Having big big problems with the ship "Brooksby".

Built 1843 i Greenock
ON 7465 / JTCP
Last mentioned in Lloyds 1869 homeport Liverpool.
"Brooksby" may have been sold and renamed.

"Brooksby" is found by danish divers in the Kattegat.

Photo of the ships bell is attached.

Can you help with some more information about this ship.

Sorry for my bad english.

Regards
Gert Denmark


----------



## ted nutt (Dec 4, 2008)

Morning dybvad,
1843-built for Morris & Co, Greenock
1846-Sold to Reid & Co, Glasgow
1853-Sold to McMillan,Glasgow
18??-Sold to W. Moon, Liverpool
1863-Sold to W. Lawrence, Liverpool.

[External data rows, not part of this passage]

-- ==== Sys2Proof/Machine/IndexMemory.lean ====
section
/-! DEFINITION. The index register and memory (42_memory_index.md). -/

namespace Sys2Proof.Machine

/-- `LD I, addr` (R120). -/
def execLdI (nnn : Addr12) (s : State) : Result := .next (s.setI (zextAddr nnn)).advance

/-- `ADD I, Vx` (R121): wraps at 2^16, VF not written. -/
def execAddI (x : Nibble) (s : State) : Result := .next (s.setI (s.i + zextByte (s.getV x))).advance

/-- `LD F, Vx` (R122). -/
def execLdF (x : Nibble) (s : State) : Result := .next (s.setI (glyphAddress (s.getV x))).advance

/-- `LD B, Vx` (R123). -/
def execLdB (x : Nibble) (s : State) : Result :=
  withRange 3 s (s.setMem (s.mem.writeBytes s.i.toNat (bcdDigits (s.getV x)))).advance

/-- `LD [I], Vx` (R124). -/
def execLdStore (x : Nibble) (s : State) : Result :=
  withRange (rangeCount x) s
    ((s.setMem (s.mem.writeBytes s.i.toNat (s.firstRegisters x))).setI (s.indexAfterRange x)).advance

/-- `LD Vx, [I]` (R125). -/
def execLdLoad (x : Nibble) (s : State) : Result :=
  withRange (rangeCount x) s
    ({ s with v := loadRegisters s.mem s.i.toNat (rangeCount x) s.v }.setI (s.indexAfterRange x)).advance

end Sys2Proof.Machine
end

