-- ==== Sys2Proof/Laws/Exec.lean ====
section
/-! SUPPORT. All that an instruction which can answer in more than one way can answer; every other meaning is
`Outcome.next` of one state by definition. -/

namespace Sys2Proof.Machine

theorem execSys_cases {nnn : Addr12} {s t : State} (h : exec (.sys nnn) s = .next t) :
    (s.params.sysIsNop = true ∧ t = s.advance) ∨
      (s.params.sysIsNop = false ∧ t = s.raise .unknownInstruction (zextAddr nnn)) := by
  simp only [exec, execSys, raiseFault] at h
  split at h <;> cases h
  · exact .inl ⟨‹_›, rfl⟩
  · exact .inr ⟨Bool.not_eq_true _ ▸ ‹_›, rfl⟩

theorem execRet_cases {s t : State} (h : exec .ret s = .next t) :
    (s.sp.val = 0 ∧ t = s.raise .stackUnderflow s.pc) ∨
      (∃ (k : Nat) (hk : k < 24), s.sp.val = k + 1 ∧
        t = { s with pc := s.stack[k], sp := ⟨k, Nat.lt_succ_of_lt hk⟩ }) := by
  rcases s.pop_cases with ⟨h0, hp⟩ | ⟨k, hk, hs, hp⟩ <;> simp only [exec, execRet, hp, raiseFault] at h <;> cases h
  · exact .inl ⟨h0, rfl⟩
  · exact .inr ⟨k, hk, hs, rfl⟩

theorem execCall_cases {nnn : Addr12} {s t : State} (h : exec (.call nnn) s = .next t) :
    (s.sp.val = 24 ∧ t = s.raise .stackOverflow s.pc) ∨
      (∃ h : s.sp.val < 24, t = { s with
        pc := zextAddr nnn, stack := s.stack.set s.sp.val (s.pc + 2) h, sp := ⟨s.sp.val + 1, Nat.succ_lt_succ h⟩ }) := by
  rcases s.push_cases (s.pc + 2) with ⟨h0, hp⟩ | ⟨hk, hp⟩ <;>
    simp only [exec, execCall, hp, raiseFault] at h <;> cases h
  · exact .inl ⟨h0, rfl⟩
  · exact .inr ⟨hk, rfl⟩

theorem execLdVxK_cases {x : Nibble} {s t : State} (h : exec (.ldVxK x) s = .next t) :
    (s.newKeys = 0 ∧ t = s) ∨
      (s.newKeys ≠ 0 ∧ t = (s.setV x ((pickKey s.params.keyPick s.newKeys).setWidth 8)).advance) := by
  simp only [exec, execLdVxK] at h
  cases h
  split
  · exact .inl ⟨‹_›, rfl⟩
  · exact .inr ⟨‹_›, rfl⟩

/-- What a cycle of a running core answers: a fetch fault, an unknown word, or its instruction (R3, R168). -/
theorem runInstruction_cases {s t : State} (h : runInstruction s = .next t) :
    (0xFFE < s.pc.toNat ∧ t = s.raise .addressOutOfRange (BitVec.ofNat 16 (max s.pc.toNat memSize))) ∨
      (∃ w, s.fetch = .ok w ∧
        (((∃ r, decodeWord w = .error r) ∧ t = s.raise .unknownInstruction w) ∨
          ∃ i u, decodeWord w = .ok i ∧ exec i s = .next u ∧ t = u.latchKeys)) := by
  rcases Nat.lt_or_ge 0xFFE s.pc.toNat with hp | hp
  · rw [runInstruction, State.fetch_outOfRange hp] at h
    cases h
    exact .inl ⟨hp, rfl⟩
  · refine .inr ⟨_, State.fetch_inRange hp, ?_⟩
    rw [runInstruction, State.fetch_inRange hp] at h
    simp only at h
    generalize wordOfBytes (s.mem.read s.pc.toNat) (s.mem.read (s.pc.toNat + 1)) = w at *
    cases hd : decodeWord w with
    | error r => rw [hd] at h; cases h; exact .inl ⟨⟨r, rfl⟩, rfl⟩
    | ok i =>
      rw [hd] at h
      simp only at h
      cases he : exec i s with
      | next u => rw [he] at h; cases h; exact .inr ⟨i, u, rfl, he, rfl⟩
      | fault r => rw [he] at h; cases h
      | refused r => rw [he] at h; cases h

end Sys2Proof.Machine
end

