/-! ### Precision (R165) -/

/-- When steps 2 to 5 leave the core halted, they have raised a fault and done nothing else. -/
theorem runInstruction_halts {s t : State} (hrun : s.fault = .running) (h : runInstruction s = .next t)
    (hhalt : t.fault ≠ .running) : ∃ k info, t = s.raise k info := by
  rcases runInstruction_cases h with ⟨-, rfl⟩ | ⟨w, -, ⟨-, rfl⟩ | ⟨i, u, -, hexec, rfl⟩⟩
  · exact ⟨_, _, rfl⟩
  · exact ⟨_, _, rfl⟩
  · rw [State.latchKeys_fault] at hhalt
    rw [State.latchKeys_halted hhalt]
    rcases exec_cases hexec with ⟨k, info, -, rfl⟩ | ⟨-, rfl⟩
    · exact ⟨k, info, rfl⟩
    · exact absurd hrun hhalt

/-- Settles O50: after step 1 a cycle that ends halted raises its fault and does nothing else. -/
theorem faultsArePrecise : Obligations.FaultsArePrecise := by
  intro s t k r hrun hev hstep hhalt
  rw [step_cycle hrun hev] at hstep
  obtain ⟨kind, info, rfl⟩ := runInstruction_halts (s := s.started k r) hrun hstep hhalt
  rfl

/-! ### Causes (R160 to R164) -/

/-- The kind of the fault that an instruction raises at `s` (R160). -/
def faultKind (i : Instr) (s : State) : Option FaultKind := (faultOf i s).map Prod.fst

/-- The kind of fault in which an instruction leaves a running core is the one it raises. -/
theorem fault_eq_iff {i : Instr} {s t : State} {k : FaultKind} (hrun : s.fault = .running) (hexec : exec i s = .next t)
    (hk : k ≠ .running) : t.fault = k ↔ faultKind i s = some k := by
  rw [faultKind]
  rcases exec_cases hexec with ⟨k', info, hf, rfl⟩ | ⟨hf, rfl⟩
  · rw [hf, Option.map_some, Option.some_inj, State.raise_fault]
  · have hfault : (effect i s).fault = .running := hrun
    simp only [hf, hfault, Option.map_none, reduceCtorEq, hk.symm]

/-- The guard's only fault is AddressOutOfRange, raised when some byte from `I` is out of range (R43, R126). -/
theorem State.rangeFault_kind (s : State) (n : Nat) :
    (s.rangeFault n).map Prod.fst = if n = 0 ∨ s.i.toNat + n ≤ memSize then none else some .addressOutOfRange := by
  rw [State.rangeFault, rangeError]
  split <;> rfl

/-- Only SYS raises UnknownInstruction when it is executed (R80, R161). -/
theorem faultKind_eq_unknownInstruction {i : Instr} {s : State} :
    faultKind i s = some .unknownInstruction ↔ (∃ nnn, i = .sys nnn) ∧ s.params.sysIsNop = false := by
  cases i with
  | sys nnn => simp [faultKind, faultOf]
  | drw x y n | ldB x | ldStore x | ldLoad x => simp [faultKind, faultOf, State.rangeFault_kind]
  | _ => simp [faultKind, faultOf]

/-- Only CALL raises StackOverflow (R162). -/
theorem faultKind_eq_stackOverflow {i : Instr} {s : State} :
    faultKind i s = some .stackOverflow ↔ (∃ nnn, i = .call nnn) ∧ s.sp.val = 24 := by
  cases i with
  | call nnn => simp [faultKind, faultOf]
  | drw x y n | ldB x | ldStore x | ldLoad x => simp [faultKind, faultOf, State.rangeFault_kind]
  | _ => simp [faultKind, faultOf]

/-- Only RET raises StackUnderflow (R163). -/
theorem faultKind_eq_stackUnderflow {i : Instr} {s : State} :
    faultKind i s = some .stackUnderflow ↔ i = .ret ∧ s.sp.val = 0 := by
  cases i with
  | ret => simp [faultKind, faultOf]
  | drw x y n | ldB x | ldStore x | ldLoad x => simp [faultKind, faultOf, State.rangeFault_kind]
  | _ => simp [faultKind, faultOf]

/-- The guard raises AddressOutOfRange exactly when some byte from `I` is out of range. -/
theorem State.rangeFault_kind_eq_addressOutOfRange {s : State} {n : Nat} :
    (s.rangeFault n).map Prod.fst = some .addressOutOfRange ↔ n ≠ 0 ∧ 0x1000 < s.i.toNat + n := by
  rw [State.rangeFault_kind, memSize, ite_eq_right_iff]
  simp only [reduceCtorEq, imp_false, not_or, Nat.not_le, ne_eq]

/-- Only the instructions that reach memory through `I` raise AddressOutOfRange when they are executed (R126, R164). -/
theorem faultKind_eq_addressOutOfRange {i : Instr} {s : State} : faultKind i s = some .addressOutOfRange ↔
    (∃ x, i = .ldB x ∧ s.i.toNat > 0xFFD) ∨
    (∃ x : Nibble, (i = .ldStore x ∨ i = .ldLoad x) ∧ s.i.toNat + x.toNat > 0xFFF) ∨
    (∃ x y n : Nibble, i = .drw x y n ∧ n ≠ 0 ∧ s.i.toNat + n.toNat - 1 > 0xFFF) := by
  cases i with
  | ldB x =>
    have hrange : 3 ≠ 0 ∧ 0x1000 < s.i.toNat + 3 ↔ s.i.toNat > 0xFFD := by omega
    rw [faultKind, faultOf, State.rangeFault_kind_eq_addressOutOfRange, hrange]
    simp
  | ldStore x | ldLoad x =>
    have hrange : rangeCount x ≠ 0 ∧ 0x1000 < s.i.toNat + rangeCount x ↔ s.i.toNat + x.toNat > 0xFFF := by
      rw [rangeCount]
      omega
    rw [faultKind, faultOf, State.rangeFault_kind_eq_addressOutOfRange, hrange]
    simp
  | drw x y n =>
    have hn : n.toNat = 0 ↔ n = 0 := BitVec.toNat_inj (y := 0#4)
    have hrange : n.toNat ≠ 0 ∧ 0x1000 < s.i.toNat + n.toNat ↔ n ≠ 0 ∧ s.i.toNat + n.toNat - 1 > 0xFFF :=
      and_congr hn.not (by omega)
    rw [faultKind, faultOf, State.rangeFault_kind_eq_addressOutOfRange, hrange]
    simp
  | _ => simp [faultKind, faultOf]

New Keelson fitted.
1869-Still in register
I am still looking for more information,my presumption is that she was lost 1870.
Ted


----------



## dybvad (Apr 27, 2013)

ted nutt said:


> Morning dybvad,
> 1843-built for Morris & Co, Greenock
> 1846-Sold to Reid & Co, Glasgow
> 1853-Sold to McMillan,Glasgow
> ...


Thanks (Thumb)

We have not managed to find out the new name of the ship when it sank.
It is certain that it was NOT called "Brooksby" as this name does not exist in Danish Ship List.
But with the discovery of the ship bell, it is certain that this is the wreck of the "Brooksby".

Thank you for your work to find more information.


----------



## dybvad (Apr 27, 2013)

Have talked to a diver who helped to salvage a cargo of coal in 1983.
The wreck was within salvage dropped altogether.
During salvage diver found the ship's bell.
The ship must be departed from England after 1869, with cargo of coal.
We still have not found the name carried by the ship when it sank.


----------



## davidships (Nov 3, 2007)

BROOKSBY became the JOHANNA SCHWAAN, owned by J F Borowsky of Danzig and was rerigged as a barque (mentioned as a brig in some sources).

She was run down in early-Jan 1875 in the Kattegat (Hull for Dantzig with coal) by steamer RUDOLF TONERHJELM. Captain and six crew jumped on board RUDOLF TONERHJELM and were put ashore at Anholt lighthouse; the remainder reached land in the jollyboat after the lifeboat was crushed by the falling mainmast. [from newspaper _Kalmar_, 19 Jan 1875, p2. Swedish National Library]

Haven't found exact date, but by 12 Jan 1875 there were reports in British newspapers and some crew had reached Liverpool.


----------